-- ==== Sys2Proof/Certificates/Slice0/Obligations.lean ====
section
/-!
DEFINITION. The statements for the provers. Each docstring names the rules of spec/ that the statement formalises.
-/

open Sys2Proof Sys2Proof.Machine

/-! ## Integer instructions -/

/-- R168: sums, differences, products and both high halves of a product. -/
def Obligations.IntegerSumsAndProducts : Prop :=
  ∀ (s : State) (d a b : SReg),
    Gives (.add d a b) s (SetsS d (s.rS a + s.rS b) 8 s)
      ∧ Gives (.sub d a b) s (SetsS d (s.rS a - s.rS b) 8 s)
      ∧ Gives (.mul d a b) s (SetsS d (s.rS a * s.rS b) 8 s)
      ∧ (∃ v : Word, v.toInt = (s.rS a).toInt * (s.rS b).toInt / 2 ^ 64 ∧ Gives (.mulh d a b) s (SetsS d v 8 s))
      ∧ (∃ v : Word, v.toNat = (s.rS a).toNat * (s.rS b).toNat / 2 ^ 64 ∧ Gives (.mulhn d a b) s (SetsS d v 8 s))

/-- R168, R169: quotients and remainders, signed and unsigned, with both exceptional cases. -/
def Obligations.IntegerDivision : Prop :=
  ∀ (s : State) (d a b : SReg),
    let x := s.rS a
    let y := s.rS b
    (∃ q r : Word, Gives (.div d a b) s (SetsS d q 8 s) ∧ Gives (.rem d a b) s (SetsS d r 8 s)
        ∧ (y = 0 → q = BitVec.allOnes 64 ∧ r = x)
        ∧ (x = BitVec.intMin 64 ∧ y = BitVec.allOnes 64 → q = BitVec.intMin 64 ∧ r = 0)
        ∧ (y ≠ 0 ∧ ¬(x = BitVec.intMin 64 ∧ y = BitVec.allOnes 64) → q.toInt = x.toInt.tdiv y.toInt ∧ r = x - y * q))
      ∧ (∃ q r : Word, Gives (.divn d a b) s (SetsS d q 8 s) ∧ Gives (.remn d a b) s (SetsS d r 8 s)
        ∧ (y = 0 → q = BitVec.allOnes 64 ∧ r = x)
        ∧ (y ≠ 0 → q.toNat = x.toNat / y.toNat ∧ r = x - y * q))

/-- R168: the bitwise forms, and the shifts, whose count is s_b[5:0].
R168, R170: smaller and larger, comparisons, selection, and address arithmetic. -/
def Obligations.LogicShiftsComparisons : Prop :=
  (∀ (s : State) (d a b : SReg),
    let x := s.rS a
    let y := s.rS b
    let n := y.toNat % 64
    Gives (.and d a b) s (SetsS d (x &&& y) 8 s)
      ∧ Gives (.or d a b) s (SetsS d (x ||| y) 8 s)
      ∧ Gives (.xor d a b) s (SetsS d (x ^^^ y) 8 s)
      ∧ Gives (.andn d a b) s (SetsS d (x &&& ~~~y) 8 s)
      ∧ Gives (.orn d a b) s (SetsS d (x ||| ~~~y) 8 s)
      ∧ (∃ v : Word, Gives (.shl d a b) s (SetsS d v 8 s) ∧ v.toNat = x.toNat * 2 ^ n % 2 ^ 64)
      ∧ (∃ v : Word, Gives (.shr d a b) s (SetsS d v 8 s) ∧ v.toNat = x.toNat / 2 ^ n)
      ∧ (∃ v : Word, Gives (.sra d a b) s (SetsS d v 8 s) ∧ v.toInt = x.toInt / 2 ^ n)
      ∧ (∃ v : Word, Gives (.rol d a b) s (SetsS d v 8 s) ∧ ∀ i < 64, v.getLsbD ((i + n) % 64) = x.getLsbD i))
  ∧ (∀ (s : State) (d a b : SReg) (sh : Fin 16) (disp : BitVec 18),
    let x := s.rS a
    let y := s.rS b
    let bit (p : Prop) [Decidable p] : Word := if p then 1 else 0
    Gives (.min d a b) s (SetsS d (if x.toInt < y.toInt then x else y) 8 s)
      ∧ Gives (.max d a b) s (SetsS d (if x.toInt < y.toInt then y else x) 8 s)
      ∧ Gives (.minn d a b) s (SetsS d (if x.toNat < y.toNat then x else y) 8 s)
      ∧ Gives (.maxn d a b) s (SetsS d (if x.toNat < y.toNat then y else x) 8 s)
      ∧ Gives (.seq d a b) s (SetsS d (bit (x = y)) 8 s)
      ∧ Gives (.sne d a b) s (SetsS d (bit (x ≠ y)) 8 s)
      ∧ Gives (.slt d a b) s (SetsS d (bit (x.toInt < y.toInt)) 8 s)
      ∧ Gives (.sltn d a b) s (SetsS d (bit (x.toNat < y.toNat)) 8 s)
      ∧ Gives (.sge d a b) s (SetsS d (bit (x.toInt ≥ y.toInt)) 8 s)
      ∧ Gives (.sgen d a b) s (SetsS d (bit (x.toNat ≥ y.toNat)) 8 s)
      ∧ Gives (.csel d a b) s (SetsS d (if y ≠ 0 then x else s.rS d) 8 s)
      ∧ Gives (.lea d a b sh disp) s (SetsS d (x + y <<< sh.val + disp.signExtend 64) 8 s)
      ∧ ∀ next, decode (0x01E * 2 ^ 52 + d.val * 2 ^ 45 + a.val * 2 ^ 38 + b.val * 2 ^ 31 + disp.toNat * 2 ^ 4 + sh.val) next = .ok (.one (.lea d a b sh disp) 8))

/-- R171: leading and trailing zeros, set bits, bit reversal.
R171: BFX and BFI on the field of lenM1 + 1 bits at pos, for the fields that end inside the register (the others are not
instructions). -/
def Obligations.BitCountsAndFields : Prop :=
  (∀ (s : State) (d a : SReg),
    let x := s.rS a
    (∃ n ≤ 64, Gives (.clz d a) s (SetsS d (BitVec.ofNat 64 n) 8 s)
        ∧ (∀ i < n, x.getLsbD (63 - i) = false) ∧ (n < 64 → x.getLsbD (63 - n) = true))
      ∧ (∃ n ≤ 64, Gives (.ctz d a) s (SetsS d (BitVec.ofNat 64 n) 8 s)
        ∧ (∀ i < n, x.getLsbD i = false) ∧ (n < 64 → x.getLsbD n = true))
      ∧ Gives (.popc d a) s (SetsS d (BitVec.ofNat 64 ((List.range 64).filter (fun i => x.getLsbD i)).length) 8 s)
      ∧ (∃ v : Word, Gives (.brev d a) s (SetsS d v 8 s) ∧ ∀ i < 64, v.getLsbD (63 - i) = x.getLsbD i))
  ∧ ((∀ (s : State) (d a : SReg) (pos lenM1 : Fin 64), pos.val + (lenM1.val + 1) ≤ 64 →
    let x := s.rS a
    let len := lenM1.val + 1
    (∃ v : Word, Gives (.bfx d a false pos lenM1) s (SetsS d v 8 s)
        ∧ ∀ i < 64, v.getLsbD i = if i < len then x.getLsbD (pos.val + i) else false)
      ∧ (∃ v : Word, Gives (.bfx d a true pos lenM1) s (SetsS d v 8 s)
        ∧ ∀ i < 64, v.getLsbD i = if i < len then x.getLsbD (pos.val + i) else x.getLsbD (pos.val + len - 1))
      ∧ (∃ v : Word, Gives (.bfi d a pos lenM1) s (SetsS d v 8 s)
        ∧ ∀ i < 64, v.getLsbD i = if pos.val ≤ i ∧ i < pos.val + len then x.getLsbD (i - pos.val) else (s.rS d).getLsbD i))
  ∧ (∀ (s : State) (w : Nat), bits w 63 62 = 0 → bits w 61 52 = 0x024 ∨ bits w 61 52 = 0x025 → 64 < bits w 11 6 + (bits w 5 0 + 1) →
    s.cur.limit = none →
    s.runAt w = .next (({ s with cur := { s.cur with word := BitVec.ofNat 64 w, half := false } } : State).takeTrap cILLEGAL s.me.pc 0
      (BitVec.ofNat 64 w) false))
  ∧ (∀ (d a : SReg) (pos lenM1 : Fin 64) (next : Nat),
    let word (op fn : Nat) : Nat := op * 2 ^ 52 + d.val * 2 ^ 45 + a.val * 2 ^ 38 + fn
    let reads (op fn : Nat) (i : Instr) : Prop := decode (word op fn) next = .ok (.one i 8)
    let field := pos.val * 2 ^ 6 + lenM1.val
    reads 0x020 0 (.clz d a) ∧ reads 0x021 0 (.ctz d a) ∧ reads 0x022 0 (.popc d a) ∧ reads 0x023 0 (.brev d a)
      ∧ (pos.val + (lenM1.val + 1) ≤ 64 → reads 0x024 field (.bfx d a false pos lenM1) ∧ reads 0x024 (2 ^ 12 + field) (.bfx d a true pos lenM1)
        ∧ reads 0x025 field (.bfi d a pos lenM1))))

━━━━

#### [The problem]
Once you reach the line containing "d (x &&& ~~~y) 8 s)", include it and stop; until then, reproduce each line of the listing from its start exactly.

#### [Problem solution]
-- ==== Sys2Proof/Certificates/Slice0/Obligations.lean ====
section
/-!
DEFINITION. The statements for the provers. Each docstring names the rules of spec/ that the statement formalises.
-/

open Sys2Proof Sys2Proof.Machine

/-! ## Integer instructions -/

/-- R168: sums, differences, products and both high halves of a product. -/
def Obligations.IntegerSumsAndProducts : Prop :=
  ∀ (s : State) (d a b : SReg),
    Gives (.add d a b) s (SetsS d (s.rS a + s.rS b) 8 s)
      ∧ Gives (.sub d a b) s (SetsS d (s.rS a - s.rS b) 8 s)
      ∧ Gives (.mul d a b) s (SetsS d (s.rS a * s.rS b) 8 s)
      ∧ (∃ v : Word, v.toInt = (s.rS a).toInt * (s.rS b).toInt / 2 ^ 64 ∧ Gives (.mulh d a b) s (SetsS d v 8 s))
      ∧ (∃ v : Word, v.toNat = (s.rS a).toNat * (s.rS b).toNat / 2 ^ 64 ∧ Gives (.mulhn d a b) s (SetsS d v 8 s))

/-- R168, R169: quotients and remainders, signed and unsigned, with both exceptional cases. -/
def Obligations.IntegerDivision : Prop :=
  ∀ (s : State) (d a b : SReg),
    let x := s.rS a
    let y := s.rS b
    (∃ q r : Word, Gives (.div d a b) s (SetsS d q 8 s) ∧ Gives (.rem d a b) s (SetsS d r 8 s)
        ∧ (y = 0 → q = BitVec.allOnes 64 ∧ r = x)
        ∧ (x = BitVec.intMin 64 ∧ y = BitVec.allOnes 64 → q = BitVec.intMin 64 ∧ r = 0)
        ∧ (y ≠ 0 ∧ ¬(x = BitVec.intMin 64 ∧ y = BitVec.allOnes 64) → q.toInt = x.toInt.tdiv y.toInt ∧ r = x - y * q))
      ∧ (∃ q r : Word, Gives (.divn d a b) s (SetsS d q 8 s) ∧ Gives (.remn d a b) s (SetsS d r 8 s)
        ∧ (y = 0 → q = BitVec.allOnes 64 ∧ r = x)
        ∧ (y ≠ 0 → q.toNat = x.toNat / y.toNat ∧ r = x - y * q))

/-- R168: the bitwise forms, and the shifts, whose count is s_b[5:0].
R168, R170: smaller and larger, comparisons, selection, and address arithmetic. -/
def Obligations.LogicShiftsComparisons : Prop :=
  (∀ (s : State) (d a b : SReg),
    let x := s.rS a
    let y := s.rS b
    let n := y.toNat % 64
    Gives (.and d a b) s (SetsS d (x &&& y) 8 s)
      ∧ Gives (.or d a b) s (SetsS d (x ||| y) 8 s)
      ∧ Gives (.xor d a b) s (SetsS d (x ^^^ y) 8 s)
      ∧ Gives (.andn d a b) s (SetsS d (x &&& ~~~y) 8 s)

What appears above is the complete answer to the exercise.